Justice  /  Digital History

Lynchings in the North

A project to bring to light the stories of these victims’ lives and to highlight the patterns of racial terror perpetrated across the Northeast and Midwest.

Most Americans are familiar with the brutal history of lynching, the mob violence that killed more than 4,000 Black people across the United States. But when we think about racial terror, we often think about the South. This new research initiative is dedicated to unearthing and documenting a history that remains largely unexplored and untold: The story of lynchings in the North.

Between 1877 and 1950, scores of African Americans were lynched in northern and mid-Atlantic states. In New York. New Jersey. Maryland. Pennsylvania. Delaware. Ohio. Illinois. Kansas. Nebraska. Minnesota. North Dakota. For more than half a century, their stories have remained largely unknown.

The Hidden Legacies project at New York University’s Arthur L. Carter Journalism Institute is compiling archival records about the Black men and women who were killed and the white mobs who killed them.
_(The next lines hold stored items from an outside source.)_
-- ==== Sys2Proof/Machine/Staged.lean ====
section
/-! DEFINITION. The staged class: the staged edit commands (R3, R8–R22), STAGE_COPY (R28), AUDIT (R30), TAKE (R40) and
TAKE_CANCEL (R46), as the Command Processor carries them out. -/

namespace Sys2Proof.Machine

/-! ### Staged edits -/

/-- A successful staged edit: the new staged content, DIRTY, and a running audit aborted with EDITED (R26, R33). -/
def commitEdit (s : State) (b : Bank) : State :=
  let s1 := abortAudit s .edited
  { s1 with tables := { s1.tables with staged := b, stagedState := .dirty } }

/-- The common handling of a staged edit (R3): BAD_LENGTH, TAKE_PENDING, OUT_OF_RANGE (`edit` is none), NOT_FOUND (the edit
answers none), in that order. -/
def stagedEdit (s : State) (lengthOk : Bool) (edit : Option (Bank → Option Bank)) : Taken :=
  if !lengthOk then refuse .badLength s
  else if s.tables.pendingTake.isSome then refuse .takePending s
  else
    match edit with
    | none => refuse .outOfRange s
    | some f =>
      match f s.tables.staged with
      | none => refuse .notFound s
      | some b => done (commitEdit s b)

/-- Whether a counted list has the length its count field implies: `head` bytes up to and with the count at `at`, and `each`
bytes an entry. -/
def countedLength (p : List Byte) (head at_ each : Nat) : Bool := head ≤ p.length && p.length = head + each * u8 p at_

/-- ITEM_PUT (R8). -/
def carryItemPut (p : List Byte) (s : State) : Taken :=
  stagedEdit s (p.length = 37) ((parseItem p).map fun r b => some { b with items := tput b.items r.1 r.2 })

/-- ITEM_DROP (R9). -/
def carryItemDrop (p : List Byte) (s : State) : Taken :=
  stagedEdit s (p.length = 2)
    (if u16 p 0 < Config.itemIds then
      some fun b => (tget b.items (u16 p 0)).map fun _ => { b with items := tdrop b.items (u16 p 0) }
    else none)

/-- COLUMN_PUT (R10). -/
def carryColumnPut (p : List Byte) (s : State) : Taken :=
  stagedEdit s (p.length = 3)
    (if u8 p 0 ≤ 3 ∧ 500 ≤ u16 p 1 ∧ u16 p 1 ≤ 2000 then
      some fun b => some { b with factors := columnSet b.factors (u8 p 0) (u16 p 1) }
    else none)

/-- FORMAT_PUT (R12). -/
def carryFormatPut (p : List Byte) (s : State) : Taken :=
  stagedEdit s (p.length = 9) ((parseFormat p).map fun f b => some { b with format := f })

/-- TILE_PUT (R18). -/
def carryTilePut (p : List Byte) (s : State) : Taken :=
  stagedEdit s (p.length = 39)
    ((parseTile p).map fun t b => some { b with tiles := tput b.tiles (tileKey t.1 t.2.1) t.2.2 })

/-- TILE_DROP (R19). -/
def carryTileDrop (p : List Byte) (s : State) : Taken :=
  stagedEdit s (p.length = 2)
    (if u8 p 0 < Config.pageCount ∧ u8 p 1 < Config.tilesPerPage then
      some fun b =>
        (tget b.tiles (tileKey (u8 p 0) (u8 p 1))).map fun _ =>
          { b with tiles := tdrop b.tiles (tileKey (u8 p 0) (u8 p 1)) }
    else none)

/-- PAGE_WIPE (R20). -/
def carryPageWipe (p : List Byte) (s : State) : Taken :=
  stagedEdit s (p.length = 1)
    (if u8 p 0 < Config.pageCount then
      some fun b => some { b with tiles := b.tiles.filter fun e => e.1 / Config.tilesPerPage != u8 p 0 }
    else none)

/-- SCHED_PUT (R22). -/
def carrySchedPut (p : List Byte) (s : State) : Taken :=
  stagedEdit s (countedLength p 1 0 5) ((parseSchedule p).map fun l b => some { b with schedule := l })

/-! ### The staged bank as a whole -/

/-- STAGE_COPY (R28). -/
def carryStageCopy (p : List Byte) (s : State) : Taken :=
  if p.length ≠ 0 then refuse .badLength s
  else if s.tables.pendingTake.isSome then refuse .takePending s
  else
    let s1 := abortAudit s .copied
    done { s1 with tables := { s1.tables with staged := s1.tables.live, stagedState := .clean } }

/-- The audit mask in effect for the frame in progress (R30). -/
def maskInEffect (s : State) : AuditMask := (frameSettings s).mask

/-- The audit policy in effect for the frame in progress (R39). -/
def policyInEffect (s : State) : AuditPolicy := (frameSettings s).policy

/-- AUDIT (R30). -/
def carryAudit (p : List Byte) (s : State) : Taken :=
  if p.length ≠ 0 then refuse .badLength s
  else if s.tables.pendingTake.isSome then refuse .takePending s
  else if s.tables.stagedState = .auditing then refuse .busy s
  else
    done
      { s with
        tables := { s.tables with stagedState := .auditing }
        audit :=
          { s.audit with
            progress := some ⟨maskInEffect s, nextCheck (maskInEffect s) 1, false⟩ } }

/-- The target a TAKE names: as given in mode AT, the next frame in mode NEXT; none for another mode (R40). -/
def takeTarget (p : List Byte) (number : FrameNo) : Option FrameNo :=
  match u8 p 0 with
  | 0 => some (BitVec.ofNat 16 (u16 p 1))
  | 1 => some (number + 1)
  | _ => none

/-- The distance of a target from a frame number, mod 65536 (R40). -/
def takeDistance (target number : FrameNo) : Nat := (target - number).toNat

/-- The staged state after an accepted TAKE: a TAKE under LAX that finds AUDITING aborts the audit and leaves DIRTY (R39). -/
def takeAborts (s : State) : State :=
  if s.tables.stagedState = .auditing then
    { s with
      tables := { s.tables with stagedState := .dirty }
      audit := { progress := none, result := .taken } }
  else s

/-- TAKE (R40, R41). -/
def carryTake (p : List Byte) (s : State) : Taken :=
  if p.length ≠ 3 then refuse .badLength s
  else
    match takeTarget p s.timing.number with
    | none => refuse .outOfRange s
    | some target =>
      if s.timing.link = .search ∨ s.timing.link = .standalone then refuse .wrongState s
      else if s.tables.pendingTake.isSome then refuse .takePending s
      else if policyInEffect s = .strict ∧ s.tables.stagedState ≠ .passed then refuse .notAudited s
      else if takeDistance target s.timing.number = 0 ∨ 4096 < takeDistance target s.timing.number then
        refuse .takeWindow s
      else
        let s1 := takeAborts s
        doneWith (put16 target.toNat) { s1 with tables := { s1.tables with pendingTake := some target } }

/-- TAKE_CANCEL (R46). -/
def carryTakeCancel (p : List Byte) (s : State) : Taken :=
  if p.length ≠ 0 then refuse .badLength s
  else if s.tables.pendingTake.isNone then refuse .wrongState s
  else done { s with tables := { s.tables with pendingTake := none } }

end Sys2Proof.Machine
end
Our journalism students are researching the lives of the victims and telling their stories to help our nation better understand how families and communities today are grappling with the legacy of this racial violence.

About

I was born and raised in New York City and I’ve been a journalist for The New York Times for nearly three decades. But it wasn’t until 2018 that I learned that a Black man had been lynched in my home state. I was astonished. Lynchings in the North? It turns out that more than 300 Black Americans were lynched in the Northeast and across the Midwest between 1880 and 1940, according to the Equal Justice Initiative. I needed to know more. So I got in my car and drove 65 miles to Port Jervis, New York to find out about the killing of a man named Robert Lewis. This project, Lynchings in the North, has its roots in that road trip.